theorem reqSupervisorSet_sameRound (f : Feed) (ps : List Byte) (s : State) : s.sameRound (reqSupervisorSet f ps s).1 := by
  unfold reqSupervisorSet
  refine runRequest_sameRound _ _ _ _ _ _ fun p => ?_
  repeat' split
  all_goals exact ⟨rfl, rfl⟩

theorem reqScnOpen_sameRound (f : Feed) (ps : List Byte) (s : State) : s.sameRound (reqScnOpen f ps s).1 := by
  unfold reqScnOpen
  refine runRequest_sameRound _ _ _ _ _ _ fun p => ?_
  repeat' split
  all_goals exact ⟨rfl, rfl⟩

theorem reqScnCancel_sameRound (f : Feed) (ps : List Byte) (s : State) : s.sameRound (reqScnCancel f ps s).1 := by
  unfold reqScnCancel
  refine runRequest_sameRound _ _ _ _ _ _ fun p => ?_
  repeat' split
  all_goals exact ⟨rfl, rfl⟩

theorem executeKind_sameRound (f : Feed) (ps : List Byte) (k : ReqKind) (s : State) :
    s.sameRound (executeKind f ps k s).1 := by
  cases k with
  | tapTrim => exact reqTapTrim_sameRound f ps s
  | tapMode => exact reqTapMode_sameRound f ps s
  | tapAnchor => exact reqTapAnchor_sameRound f ps s
  | tapMute => exact reqTapMute_sameRound f ps s
  | tapGet => exact reqTapGet_sameRound f ps s
  | haGet => exact reqHaGet_sameRound f ps s
  | clipGet => exact reqClipGet_sameRound f ps s
  | clipSet => exact reqClipSet_sameRound f ps s
  | clipAck => exact reqClipAck_sameRound f ps s
  | haSet => exact reqHaSet_sameRound f ps s
  | haNudge => exact reqHaNudge_sameRound f ps s
  | ownRelease => exact reqOwnRelease_sameRound f ps s
  | ownAssign => exact reqOwnAssign_sameRound f ps s
  | ownClaim => exact reqOwnClaim_sameRound f ps s
  | clockSet => exact reqClockSet_sameRound f ps s
  | lawApply => exact reqLawApply_sameRound f ps s
  | plawApply => exact reqPlawApply_sameRound f ps s
  | scnCommit => exact reqScnCommit_sameRound f ps s
  | scnAdd => exact reqScnAdd_sameRound f ps s
  | mtrSubscribe => exact reqMtrSubscribe_sameRound f ps s
  | devStatus => exact reqDevStatus_sameRound f ps s
  | mapGet => exact reqMapGet_sameRound f ps s
  | feedGlide => exact reqFeedGlide_sameRound f ps s
  | scnList => exact reqScnList_sameRound f ps s
  | devRestart => exact reqDevRestart_sameRound f ps s
  | storeSave => exact reqStoreSave_sameRound f ps s
  | mapWindows => exact reqMapWindows_sameRound f ps s
  | lawStage => exact reqLawStage_sameRound f ps s
  | plawStage => exact reqPlawStage_sameRound f ps s
  | lawGet => exact reqLawGet_sameRound f ps s
  | supervisorSet => exact reqSupervisorSet_sameRound f ps s
  | scnOpen => exact reqScnOpen_sameRound f ps s
  | scnCancel => exact reqScnCancel_sameRound f ps s

theorem execute_sameRound (f : Feed) (m : Message) (s : State) : s.sameRound (execute f m s).1 := by
  unfold execute
  split
  · exact sameRound_refl s
  · exact executeKind_sameRound _ _ _ _

/-! ### Grants -/

/-- A grant executes the request, appends one response, moves the pointer on and takes the feed as considered (R145, R147). -/
theorem grant_executes (f : Feed) (m : Message) (s : State) :
    grant f m s = answered f m.tag m.kind (execute f m s).2 (execute f m s).1 :=
  grant_answered f m s (sameRound_roundLeft (execute_sameRound f m s))

/-- A request that is granted on arrival (R145). -/
theorem submit_executes (f : Feed) (m : Message) (s : State) (h : s.serves f) :
    submit f m s = answered f m.tag m.kind (execute f m (reach f s)).2 (execute f m (reach f s)).1 := by
  rw [submit_served f m s h, grant_executes]

end Sys2Proof.Machine
end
◆ ◆ ◆ ◆ ◆ ◆ ◆
**WHAT TO DO:**
Please reproduce all of the material exactly.

**TASK ANSWER:**
theorem reqSupervisorSet_sameRound (f : Feed) (ps : List Byte) (s : State) : s.sameRound (reqSupervisorSet f ps s).1 := by
  unfold reqSupervisorSet
  refine runRequest_sameRound _ _ _ _ _ _ fun p => ?_
  repeat' split
  all_goals exact ⟨rfl, rfl⟩

theorem reqScnOpen_sameRound (f : Feed) (ps : List Byte) (s : State) : s.sameRound (reqScnOpen f ps s).1 := by
  unfold reqScnOpen
  refine runRequest_sameRound _ _ _ _ _ _ fun p => ?_
  repeat' split
  all_goals exact ⟨rfl, rfl⟩

theorem reqScnCancel_sameRound (f : Feed) (ps : List Byte) (s : State) : s.sameRound (reqScnCancel f ps s).1 := by
  unfold reqScnCancel
  refine runRequest_sameRound _ _ _ _ _ _ fun p => ?_
  repeat' split
  all_goals exact ⟨rfl, rfl⟩

theorem executeKind_sameRound (f : Feed) (ps : List Byte) (k : ReqKind) (s : State) :
    s.sameRound (executeKind f ps k s).1 := by
  cases k with
  | tapTrim => exact reqTapTrim_sameRound f ps s
  | tapMode => exact reqTapMode_sameRound f ps s
  | tapAnchor => exact reqTapAnchor_sameRound f ps s
  | tapMute => exact reqTapMute_sameRound f ps s
  | tapGet => exact reqTapGet_sameRound f ps s
  | haGet => exact reqHaGet_sameRound f ps s
  | clipGet => exact reqClipGet_sameRound f ps s
  | clipSet => exact reqClipSet_sameRound f ps s
  | clipAck => exact reqClipAck_sameRound f ps s
  | haSet => exact reqHaSet_sameRound f ps s
  | haNudge => exact reqHaNudge_sameRound f ps s
  | ownRelease => exact reqOwnRelease_sameRound f ps s
  | ownAssign => exact reqOwnAssign_sameRound f ps s
  | ownClaim => exact reqOwnClaim_sameRound f ps s
  | clockSet => exact reqClockSet_sameRound f ps s
  | lawApply => exact reqLawApply_sameRound f ps s
  | plawApply => exact reqPlawApply_sameRound f ps s
  | scnCommit => exact reqScnCommit_sameRound f ps s
  | scnAdd => exact reqScnAdd_sameRound f ps s
  | mtrSubscribe => exact reqMtrSubscribe_sameRound f ps s
  | devStatus => exact reqDevStatus_sameRound f ps s
  | mapGet => exact reqMapGet_sameRound f ps s
  | feedGlide => exact reqFeedGlide_sameRound f ps s
  | scnList => exact reqScnList_sameRound f ps s
  | devRestart => exact reqDevRestart_sameRound f ps s
  | storeSave => exact reqStoreSave_sameRound f ps s
  | mapWindows => exact reqMapWindows_sameRound f ps s
  | lawStage => exact reqLawStage_sameRound f ps s
  | plawStage => exact reqPlawStage_sameRound f ps s
  | lawGet => exact reqLawGet_sameRound f ps s
  | supervisorSet => exact reqSupervisorSet_sameRound f ps s
  | scnOpen => exact reqScnOpen_sameRound f ps s
  | scnCancel => exact reqScnCancel_sameRound f ps s

theorem execute_sameRound (f : Feed) (m : Message) (s : State) : s.sameRound (execute f m s).1 := by
  unfold execute
  split
  · exact sameRound_refl s
  · exact executeKind_sameRound _ _ _ _

/-! ### Grants -/

/-- A grant executes the request, appends one response, moves the pointer on and takes the feed as considered (R145, R147). -/
theorem grant_executes (f : Feed) (m : Message) (s : State) :
    grant f m s = answered f m.tag m.kind (execute f m s).2 (execute f m s).1 :=
  grant_answered f m s (sameRound_roundLeft (execute_sameRound f m s))

/-- A request that is granted on arrival (R145). -/
theorem submit_executes (f : Feed) (m : Message) (s : State) (h : s.serves f) :
    submit f m s = answered f m.tag m.kind (execute f m (reach f s)).2 (execute f m (reach f s)).1 := by
  rw [submit_served f m s h, grant_executes]

end Sys2Proof.Machine
end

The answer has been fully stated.